>>>>>

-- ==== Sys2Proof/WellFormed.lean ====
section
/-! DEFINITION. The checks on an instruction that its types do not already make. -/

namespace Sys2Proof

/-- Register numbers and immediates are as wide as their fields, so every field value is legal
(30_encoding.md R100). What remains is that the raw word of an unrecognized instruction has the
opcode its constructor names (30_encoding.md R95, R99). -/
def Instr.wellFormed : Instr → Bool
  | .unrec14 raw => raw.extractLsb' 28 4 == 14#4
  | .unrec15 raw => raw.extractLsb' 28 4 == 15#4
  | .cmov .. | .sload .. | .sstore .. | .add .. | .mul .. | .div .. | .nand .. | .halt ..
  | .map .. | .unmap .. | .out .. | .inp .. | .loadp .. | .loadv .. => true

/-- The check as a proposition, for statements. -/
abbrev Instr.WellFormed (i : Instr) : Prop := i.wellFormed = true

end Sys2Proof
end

<<<<<
>>>>>

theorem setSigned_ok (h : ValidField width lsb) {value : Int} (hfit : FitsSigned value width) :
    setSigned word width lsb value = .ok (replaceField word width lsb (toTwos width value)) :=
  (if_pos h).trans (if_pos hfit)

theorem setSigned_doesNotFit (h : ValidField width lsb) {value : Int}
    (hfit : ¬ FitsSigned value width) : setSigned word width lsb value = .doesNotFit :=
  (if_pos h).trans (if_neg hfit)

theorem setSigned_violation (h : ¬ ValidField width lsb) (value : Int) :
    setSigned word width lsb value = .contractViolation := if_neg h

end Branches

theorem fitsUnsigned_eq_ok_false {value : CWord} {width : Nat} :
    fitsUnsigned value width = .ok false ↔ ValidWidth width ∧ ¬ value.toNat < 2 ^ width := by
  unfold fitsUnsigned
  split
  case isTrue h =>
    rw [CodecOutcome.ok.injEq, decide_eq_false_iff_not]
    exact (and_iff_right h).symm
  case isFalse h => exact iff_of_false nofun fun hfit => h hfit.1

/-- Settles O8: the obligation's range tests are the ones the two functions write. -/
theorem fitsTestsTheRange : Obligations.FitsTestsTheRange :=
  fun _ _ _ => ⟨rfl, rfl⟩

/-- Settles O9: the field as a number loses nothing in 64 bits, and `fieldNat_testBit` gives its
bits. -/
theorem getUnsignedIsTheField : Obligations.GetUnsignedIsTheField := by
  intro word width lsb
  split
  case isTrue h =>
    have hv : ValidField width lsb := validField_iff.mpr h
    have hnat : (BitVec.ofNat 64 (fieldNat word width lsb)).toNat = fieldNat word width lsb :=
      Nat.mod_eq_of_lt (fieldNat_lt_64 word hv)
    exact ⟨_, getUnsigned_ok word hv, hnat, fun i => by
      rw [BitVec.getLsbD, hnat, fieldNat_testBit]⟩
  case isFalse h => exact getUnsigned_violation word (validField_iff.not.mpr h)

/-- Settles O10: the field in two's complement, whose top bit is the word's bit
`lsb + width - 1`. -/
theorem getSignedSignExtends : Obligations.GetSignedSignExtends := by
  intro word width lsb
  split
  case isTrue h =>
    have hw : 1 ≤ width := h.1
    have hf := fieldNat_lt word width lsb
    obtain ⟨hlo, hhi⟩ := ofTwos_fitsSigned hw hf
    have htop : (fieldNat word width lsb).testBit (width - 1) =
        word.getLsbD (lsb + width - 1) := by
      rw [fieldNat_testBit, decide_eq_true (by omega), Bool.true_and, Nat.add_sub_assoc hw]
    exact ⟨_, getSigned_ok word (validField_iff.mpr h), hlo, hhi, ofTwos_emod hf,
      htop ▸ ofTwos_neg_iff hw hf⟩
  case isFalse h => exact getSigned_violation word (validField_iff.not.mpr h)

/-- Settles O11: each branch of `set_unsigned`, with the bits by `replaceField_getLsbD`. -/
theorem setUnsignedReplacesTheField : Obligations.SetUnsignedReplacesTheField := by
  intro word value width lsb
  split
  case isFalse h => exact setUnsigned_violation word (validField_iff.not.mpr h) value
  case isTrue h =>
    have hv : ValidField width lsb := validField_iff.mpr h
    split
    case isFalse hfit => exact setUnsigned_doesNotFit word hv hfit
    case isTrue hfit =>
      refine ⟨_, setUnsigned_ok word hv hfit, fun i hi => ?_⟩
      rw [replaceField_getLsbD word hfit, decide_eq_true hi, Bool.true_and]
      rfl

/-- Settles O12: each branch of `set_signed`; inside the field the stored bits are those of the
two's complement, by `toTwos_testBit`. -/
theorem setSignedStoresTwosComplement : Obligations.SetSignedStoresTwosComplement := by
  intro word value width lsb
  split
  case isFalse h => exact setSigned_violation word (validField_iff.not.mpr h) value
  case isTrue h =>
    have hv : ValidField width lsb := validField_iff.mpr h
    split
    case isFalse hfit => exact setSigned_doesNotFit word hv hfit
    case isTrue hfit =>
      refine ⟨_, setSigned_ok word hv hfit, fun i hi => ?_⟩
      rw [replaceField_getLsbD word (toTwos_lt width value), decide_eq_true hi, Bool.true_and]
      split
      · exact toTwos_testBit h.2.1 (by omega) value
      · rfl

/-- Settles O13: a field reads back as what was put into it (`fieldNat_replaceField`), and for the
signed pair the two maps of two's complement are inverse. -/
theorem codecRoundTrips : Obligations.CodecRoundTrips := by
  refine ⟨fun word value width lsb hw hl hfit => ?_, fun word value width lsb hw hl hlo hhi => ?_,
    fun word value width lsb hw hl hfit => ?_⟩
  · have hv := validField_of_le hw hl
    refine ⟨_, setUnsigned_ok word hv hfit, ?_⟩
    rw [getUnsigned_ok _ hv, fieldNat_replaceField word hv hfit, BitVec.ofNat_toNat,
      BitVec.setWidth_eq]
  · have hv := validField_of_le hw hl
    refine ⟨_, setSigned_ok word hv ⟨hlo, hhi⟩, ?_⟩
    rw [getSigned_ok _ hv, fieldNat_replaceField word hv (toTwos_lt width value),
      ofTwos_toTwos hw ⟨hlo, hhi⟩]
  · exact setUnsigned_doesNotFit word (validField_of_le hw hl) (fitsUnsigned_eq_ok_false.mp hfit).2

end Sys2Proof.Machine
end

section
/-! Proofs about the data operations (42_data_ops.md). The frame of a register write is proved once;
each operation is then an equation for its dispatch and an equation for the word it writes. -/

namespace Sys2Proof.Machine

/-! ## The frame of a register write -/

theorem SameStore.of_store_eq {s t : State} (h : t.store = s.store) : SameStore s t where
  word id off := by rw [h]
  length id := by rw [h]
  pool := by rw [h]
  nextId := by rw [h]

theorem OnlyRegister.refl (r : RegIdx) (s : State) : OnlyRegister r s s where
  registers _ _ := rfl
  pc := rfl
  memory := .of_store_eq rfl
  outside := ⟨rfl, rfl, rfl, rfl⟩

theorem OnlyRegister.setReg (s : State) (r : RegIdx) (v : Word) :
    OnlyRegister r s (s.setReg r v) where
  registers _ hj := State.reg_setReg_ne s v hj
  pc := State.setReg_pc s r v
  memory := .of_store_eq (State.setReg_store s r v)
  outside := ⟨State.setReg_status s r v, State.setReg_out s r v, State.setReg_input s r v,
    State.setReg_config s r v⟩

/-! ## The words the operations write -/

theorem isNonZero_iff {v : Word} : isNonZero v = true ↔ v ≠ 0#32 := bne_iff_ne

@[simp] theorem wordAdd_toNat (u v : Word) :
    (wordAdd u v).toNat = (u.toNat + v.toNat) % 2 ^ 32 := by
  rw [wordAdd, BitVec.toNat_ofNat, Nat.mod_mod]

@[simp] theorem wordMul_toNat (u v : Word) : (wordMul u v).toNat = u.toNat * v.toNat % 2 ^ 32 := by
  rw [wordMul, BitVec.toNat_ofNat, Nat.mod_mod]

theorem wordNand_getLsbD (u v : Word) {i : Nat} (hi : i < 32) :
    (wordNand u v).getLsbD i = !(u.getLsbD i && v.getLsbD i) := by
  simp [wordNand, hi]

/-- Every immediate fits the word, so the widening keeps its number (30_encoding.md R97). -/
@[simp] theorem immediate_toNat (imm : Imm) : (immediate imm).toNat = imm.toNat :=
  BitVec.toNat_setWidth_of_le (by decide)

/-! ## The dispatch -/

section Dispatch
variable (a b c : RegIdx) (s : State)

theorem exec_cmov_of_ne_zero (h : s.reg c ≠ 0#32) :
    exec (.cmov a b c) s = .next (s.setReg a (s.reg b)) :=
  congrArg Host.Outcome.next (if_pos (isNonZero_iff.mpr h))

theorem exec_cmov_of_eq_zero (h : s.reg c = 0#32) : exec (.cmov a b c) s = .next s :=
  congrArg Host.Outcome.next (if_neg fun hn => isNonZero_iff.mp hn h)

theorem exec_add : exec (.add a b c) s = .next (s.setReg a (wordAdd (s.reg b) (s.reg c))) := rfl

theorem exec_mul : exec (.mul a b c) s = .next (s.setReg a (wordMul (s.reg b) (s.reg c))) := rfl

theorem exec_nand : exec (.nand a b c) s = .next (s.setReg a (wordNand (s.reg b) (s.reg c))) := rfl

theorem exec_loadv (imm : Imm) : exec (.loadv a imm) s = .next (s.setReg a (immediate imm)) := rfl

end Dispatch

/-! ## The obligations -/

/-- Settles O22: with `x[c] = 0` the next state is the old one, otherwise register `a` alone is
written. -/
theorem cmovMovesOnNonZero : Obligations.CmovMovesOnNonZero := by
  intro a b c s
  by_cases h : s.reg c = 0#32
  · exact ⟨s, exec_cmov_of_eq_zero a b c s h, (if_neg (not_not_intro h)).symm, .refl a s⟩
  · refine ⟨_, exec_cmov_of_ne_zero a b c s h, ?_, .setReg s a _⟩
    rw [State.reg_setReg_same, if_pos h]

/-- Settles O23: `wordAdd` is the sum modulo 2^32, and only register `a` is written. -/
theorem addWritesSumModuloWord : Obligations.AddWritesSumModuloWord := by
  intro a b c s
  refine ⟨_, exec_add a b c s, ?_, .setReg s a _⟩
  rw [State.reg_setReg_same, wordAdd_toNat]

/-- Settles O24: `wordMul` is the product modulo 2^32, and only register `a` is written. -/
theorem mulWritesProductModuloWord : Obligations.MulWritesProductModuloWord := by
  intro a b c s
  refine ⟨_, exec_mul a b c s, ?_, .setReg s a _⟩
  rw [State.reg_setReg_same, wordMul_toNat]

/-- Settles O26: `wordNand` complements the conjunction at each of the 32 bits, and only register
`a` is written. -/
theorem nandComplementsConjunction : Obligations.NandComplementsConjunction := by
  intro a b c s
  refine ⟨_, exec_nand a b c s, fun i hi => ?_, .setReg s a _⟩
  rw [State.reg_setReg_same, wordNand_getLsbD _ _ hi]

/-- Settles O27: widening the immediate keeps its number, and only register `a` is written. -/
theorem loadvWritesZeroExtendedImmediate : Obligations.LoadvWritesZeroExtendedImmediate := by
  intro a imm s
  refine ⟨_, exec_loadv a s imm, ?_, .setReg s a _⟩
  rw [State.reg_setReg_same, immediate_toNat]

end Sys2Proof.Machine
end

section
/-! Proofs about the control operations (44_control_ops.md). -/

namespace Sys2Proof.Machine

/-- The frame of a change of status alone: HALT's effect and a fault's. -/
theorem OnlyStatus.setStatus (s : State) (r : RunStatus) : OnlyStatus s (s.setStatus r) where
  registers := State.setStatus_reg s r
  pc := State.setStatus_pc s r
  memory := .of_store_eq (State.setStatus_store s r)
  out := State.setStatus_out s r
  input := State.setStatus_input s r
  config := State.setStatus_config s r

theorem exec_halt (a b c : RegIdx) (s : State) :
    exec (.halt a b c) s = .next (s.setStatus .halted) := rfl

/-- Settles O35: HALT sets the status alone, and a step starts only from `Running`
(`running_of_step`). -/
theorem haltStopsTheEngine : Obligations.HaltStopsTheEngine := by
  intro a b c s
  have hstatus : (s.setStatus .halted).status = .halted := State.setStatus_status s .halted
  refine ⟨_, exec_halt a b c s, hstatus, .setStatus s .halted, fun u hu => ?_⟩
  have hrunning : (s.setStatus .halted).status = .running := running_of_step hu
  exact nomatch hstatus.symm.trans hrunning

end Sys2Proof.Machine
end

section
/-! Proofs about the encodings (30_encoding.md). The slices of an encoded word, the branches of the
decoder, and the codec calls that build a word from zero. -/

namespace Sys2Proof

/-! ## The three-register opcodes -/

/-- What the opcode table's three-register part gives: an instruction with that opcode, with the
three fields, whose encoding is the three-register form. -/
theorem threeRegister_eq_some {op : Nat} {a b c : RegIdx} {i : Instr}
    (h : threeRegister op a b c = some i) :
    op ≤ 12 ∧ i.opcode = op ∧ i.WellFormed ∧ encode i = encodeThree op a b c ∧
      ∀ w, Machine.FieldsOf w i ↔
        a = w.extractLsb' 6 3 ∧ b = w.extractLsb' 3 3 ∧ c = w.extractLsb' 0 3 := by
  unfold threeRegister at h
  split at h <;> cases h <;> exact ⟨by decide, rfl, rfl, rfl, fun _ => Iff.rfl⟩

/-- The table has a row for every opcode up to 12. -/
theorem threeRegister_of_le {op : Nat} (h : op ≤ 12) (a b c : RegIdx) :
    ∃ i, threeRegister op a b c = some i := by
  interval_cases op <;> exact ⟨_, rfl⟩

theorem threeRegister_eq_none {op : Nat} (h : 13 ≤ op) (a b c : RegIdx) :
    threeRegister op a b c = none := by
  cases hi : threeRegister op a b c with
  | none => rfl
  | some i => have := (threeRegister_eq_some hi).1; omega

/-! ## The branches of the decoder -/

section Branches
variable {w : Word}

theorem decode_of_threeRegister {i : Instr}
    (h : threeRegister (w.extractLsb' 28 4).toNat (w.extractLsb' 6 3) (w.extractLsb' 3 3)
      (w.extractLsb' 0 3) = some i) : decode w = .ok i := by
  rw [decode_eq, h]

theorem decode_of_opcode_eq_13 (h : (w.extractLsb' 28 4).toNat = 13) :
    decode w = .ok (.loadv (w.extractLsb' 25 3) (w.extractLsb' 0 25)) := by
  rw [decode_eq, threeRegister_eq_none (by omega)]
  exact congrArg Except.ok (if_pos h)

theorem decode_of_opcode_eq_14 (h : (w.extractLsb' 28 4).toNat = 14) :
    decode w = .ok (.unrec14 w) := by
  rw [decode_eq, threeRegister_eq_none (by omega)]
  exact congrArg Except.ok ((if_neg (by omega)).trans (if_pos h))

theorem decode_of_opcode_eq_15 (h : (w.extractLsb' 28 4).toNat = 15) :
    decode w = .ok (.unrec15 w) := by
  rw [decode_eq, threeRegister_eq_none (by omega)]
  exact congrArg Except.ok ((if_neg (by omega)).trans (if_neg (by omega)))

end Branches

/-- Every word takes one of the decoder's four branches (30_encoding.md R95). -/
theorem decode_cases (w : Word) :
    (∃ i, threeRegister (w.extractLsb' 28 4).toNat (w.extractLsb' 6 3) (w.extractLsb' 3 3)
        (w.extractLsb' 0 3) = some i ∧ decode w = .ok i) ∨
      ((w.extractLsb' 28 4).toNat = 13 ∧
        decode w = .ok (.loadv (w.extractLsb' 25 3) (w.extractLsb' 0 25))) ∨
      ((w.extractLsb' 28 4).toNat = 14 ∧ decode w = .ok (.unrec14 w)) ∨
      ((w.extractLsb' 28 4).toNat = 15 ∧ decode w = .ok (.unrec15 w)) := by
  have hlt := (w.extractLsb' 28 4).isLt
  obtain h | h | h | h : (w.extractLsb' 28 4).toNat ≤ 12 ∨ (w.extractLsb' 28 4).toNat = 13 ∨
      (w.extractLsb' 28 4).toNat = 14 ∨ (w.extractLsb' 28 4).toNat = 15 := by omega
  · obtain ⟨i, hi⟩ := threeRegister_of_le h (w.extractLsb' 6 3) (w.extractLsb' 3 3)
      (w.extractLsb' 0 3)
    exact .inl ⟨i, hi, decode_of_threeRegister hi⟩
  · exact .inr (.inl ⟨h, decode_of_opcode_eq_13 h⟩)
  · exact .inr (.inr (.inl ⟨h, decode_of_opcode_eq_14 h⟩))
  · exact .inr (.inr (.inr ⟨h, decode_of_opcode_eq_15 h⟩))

<<<<<
>>>>>

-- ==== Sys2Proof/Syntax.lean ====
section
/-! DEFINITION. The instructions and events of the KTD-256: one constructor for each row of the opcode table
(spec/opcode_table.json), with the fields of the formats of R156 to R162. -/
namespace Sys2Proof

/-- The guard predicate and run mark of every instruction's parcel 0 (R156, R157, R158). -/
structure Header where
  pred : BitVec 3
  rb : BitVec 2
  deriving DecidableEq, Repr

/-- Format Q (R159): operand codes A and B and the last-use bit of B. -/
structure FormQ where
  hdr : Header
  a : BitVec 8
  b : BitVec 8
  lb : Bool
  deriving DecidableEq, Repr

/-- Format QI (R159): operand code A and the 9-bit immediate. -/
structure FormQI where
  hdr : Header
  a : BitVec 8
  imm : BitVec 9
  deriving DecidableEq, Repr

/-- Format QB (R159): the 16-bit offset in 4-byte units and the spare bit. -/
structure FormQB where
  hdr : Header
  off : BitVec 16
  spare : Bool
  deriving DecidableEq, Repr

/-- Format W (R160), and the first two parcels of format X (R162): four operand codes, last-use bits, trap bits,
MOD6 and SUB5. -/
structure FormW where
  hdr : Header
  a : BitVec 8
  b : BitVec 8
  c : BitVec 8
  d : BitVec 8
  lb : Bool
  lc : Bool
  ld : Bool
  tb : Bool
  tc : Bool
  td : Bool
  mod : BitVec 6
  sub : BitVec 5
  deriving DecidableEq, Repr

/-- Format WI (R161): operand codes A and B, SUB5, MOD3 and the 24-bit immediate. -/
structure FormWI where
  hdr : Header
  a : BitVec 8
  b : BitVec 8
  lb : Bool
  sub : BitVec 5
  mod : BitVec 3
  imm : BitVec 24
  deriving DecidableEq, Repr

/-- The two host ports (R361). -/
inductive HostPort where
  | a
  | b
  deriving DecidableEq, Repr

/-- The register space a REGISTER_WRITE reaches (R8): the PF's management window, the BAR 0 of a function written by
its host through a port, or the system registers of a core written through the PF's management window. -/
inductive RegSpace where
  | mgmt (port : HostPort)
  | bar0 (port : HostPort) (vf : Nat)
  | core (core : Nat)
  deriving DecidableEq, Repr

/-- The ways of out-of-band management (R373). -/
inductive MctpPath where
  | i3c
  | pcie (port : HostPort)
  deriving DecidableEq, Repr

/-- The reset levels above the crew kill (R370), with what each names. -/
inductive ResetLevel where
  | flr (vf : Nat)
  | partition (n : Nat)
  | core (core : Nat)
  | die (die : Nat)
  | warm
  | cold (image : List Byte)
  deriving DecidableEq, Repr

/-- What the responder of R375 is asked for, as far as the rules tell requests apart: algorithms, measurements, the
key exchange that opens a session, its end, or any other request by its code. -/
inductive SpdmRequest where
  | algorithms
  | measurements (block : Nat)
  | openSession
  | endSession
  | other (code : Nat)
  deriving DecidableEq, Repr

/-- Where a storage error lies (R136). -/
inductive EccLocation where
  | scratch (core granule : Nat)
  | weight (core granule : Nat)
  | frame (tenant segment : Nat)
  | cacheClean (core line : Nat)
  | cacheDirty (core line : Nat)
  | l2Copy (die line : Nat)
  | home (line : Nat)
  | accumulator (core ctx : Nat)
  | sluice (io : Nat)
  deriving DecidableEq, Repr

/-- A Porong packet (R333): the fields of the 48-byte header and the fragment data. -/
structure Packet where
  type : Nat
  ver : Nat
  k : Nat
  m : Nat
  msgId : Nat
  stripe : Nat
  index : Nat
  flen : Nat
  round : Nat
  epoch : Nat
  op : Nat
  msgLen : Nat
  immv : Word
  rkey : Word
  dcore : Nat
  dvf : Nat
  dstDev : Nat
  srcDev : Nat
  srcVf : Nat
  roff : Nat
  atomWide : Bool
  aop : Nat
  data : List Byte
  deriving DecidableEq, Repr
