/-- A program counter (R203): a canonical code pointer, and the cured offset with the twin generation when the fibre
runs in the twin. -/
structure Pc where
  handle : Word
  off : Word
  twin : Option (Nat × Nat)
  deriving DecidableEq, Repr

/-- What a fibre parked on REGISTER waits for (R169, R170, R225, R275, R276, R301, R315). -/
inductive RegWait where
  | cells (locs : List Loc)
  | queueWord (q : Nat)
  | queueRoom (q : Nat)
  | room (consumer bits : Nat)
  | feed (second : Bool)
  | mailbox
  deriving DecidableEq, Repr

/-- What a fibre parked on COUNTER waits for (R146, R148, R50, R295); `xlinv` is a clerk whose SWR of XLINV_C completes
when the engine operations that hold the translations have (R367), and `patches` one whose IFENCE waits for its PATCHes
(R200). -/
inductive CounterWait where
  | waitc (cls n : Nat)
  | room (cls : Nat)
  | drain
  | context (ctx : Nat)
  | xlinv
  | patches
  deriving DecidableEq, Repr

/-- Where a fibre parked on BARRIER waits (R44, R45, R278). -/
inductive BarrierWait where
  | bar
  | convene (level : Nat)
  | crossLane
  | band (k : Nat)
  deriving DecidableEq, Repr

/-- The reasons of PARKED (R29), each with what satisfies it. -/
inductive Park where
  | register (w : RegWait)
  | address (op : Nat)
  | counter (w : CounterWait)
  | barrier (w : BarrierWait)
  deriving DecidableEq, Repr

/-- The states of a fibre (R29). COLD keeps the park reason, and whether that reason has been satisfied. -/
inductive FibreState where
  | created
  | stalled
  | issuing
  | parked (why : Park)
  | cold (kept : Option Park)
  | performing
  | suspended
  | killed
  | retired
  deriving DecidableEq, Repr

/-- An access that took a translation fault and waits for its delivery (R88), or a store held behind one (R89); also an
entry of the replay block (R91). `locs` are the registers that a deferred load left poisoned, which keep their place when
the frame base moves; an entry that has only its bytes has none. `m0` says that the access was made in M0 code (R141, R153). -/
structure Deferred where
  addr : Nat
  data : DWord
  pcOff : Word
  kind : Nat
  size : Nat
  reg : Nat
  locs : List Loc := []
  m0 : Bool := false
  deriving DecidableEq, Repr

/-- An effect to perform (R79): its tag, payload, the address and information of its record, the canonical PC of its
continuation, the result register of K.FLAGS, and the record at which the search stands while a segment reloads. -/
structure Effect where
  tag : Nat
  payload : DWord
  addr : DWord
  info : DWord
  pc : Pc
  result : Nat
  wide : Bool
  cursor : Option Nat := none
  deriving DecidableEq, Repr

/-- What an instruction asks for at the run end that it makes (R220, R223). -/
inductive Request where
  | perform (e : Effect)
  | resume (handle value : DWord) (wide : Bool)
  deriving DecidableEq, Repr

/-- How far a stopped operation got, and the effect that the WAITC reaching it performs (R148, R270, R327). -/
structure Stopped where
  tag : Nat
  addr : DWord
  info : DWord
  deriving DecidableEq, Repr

<<<<<

# The problem
In the listing above, transcribe exactly everything from the line containing "((w.extractLsb' 28 4).toNat = 13 ∧" down to the line containing "(.inr ⟨h, decode_of_opcode_eq_15 h⟩))", including both and nothing more.

# Solution for this exercise
      ((w.extractLsb' 28 4).toNat = 13 ∧
        decode w = .ok (.loadv (w.extractLsb' 25 3) (w.extractLsb' 0 25))) ∨
      ((w.extractLsb' 28 4).toNat = 14 ∧ decode w = .ok (.unrec14 w)) ∨
      ((w.extractLsb' 28 4).toNat = 15 ∧ decode w = .ok (.unrec15 w)) := by
  have hlt := (w.extractLsb' 28 4).isLt
  obtain h | h | h | h : (w.extractLsb' 28 4).toNat ≤ 12 ∨ (w.extractLsb' 28 4).toNat = 13 ∨
      (w.extractLsb' 28 4).toNat = 14 ∨ (w.extractLsb' 28 4).toNat = 15 := by omega
  · obtain ⟨i, hi⟩ := threeRegister_of_le h (w.extractLsb' 6 3) (w.extractLsb' 3 3)
      (w.extractLsb' 0 3)
    exact .inl ⟨i, hi, decode_of_threeRegister hi⟩
  · exact .inr (.inl ⟨h, decode_of_opcode_eq_13 h⟩)
  · exact .inr (.inr (.inl ⟨h, decode_of_opcode_eq_14 h⟩))
  · exact .inr (.inr (.inr ⟨h, decode_of_opcode_eq_15 h⟩))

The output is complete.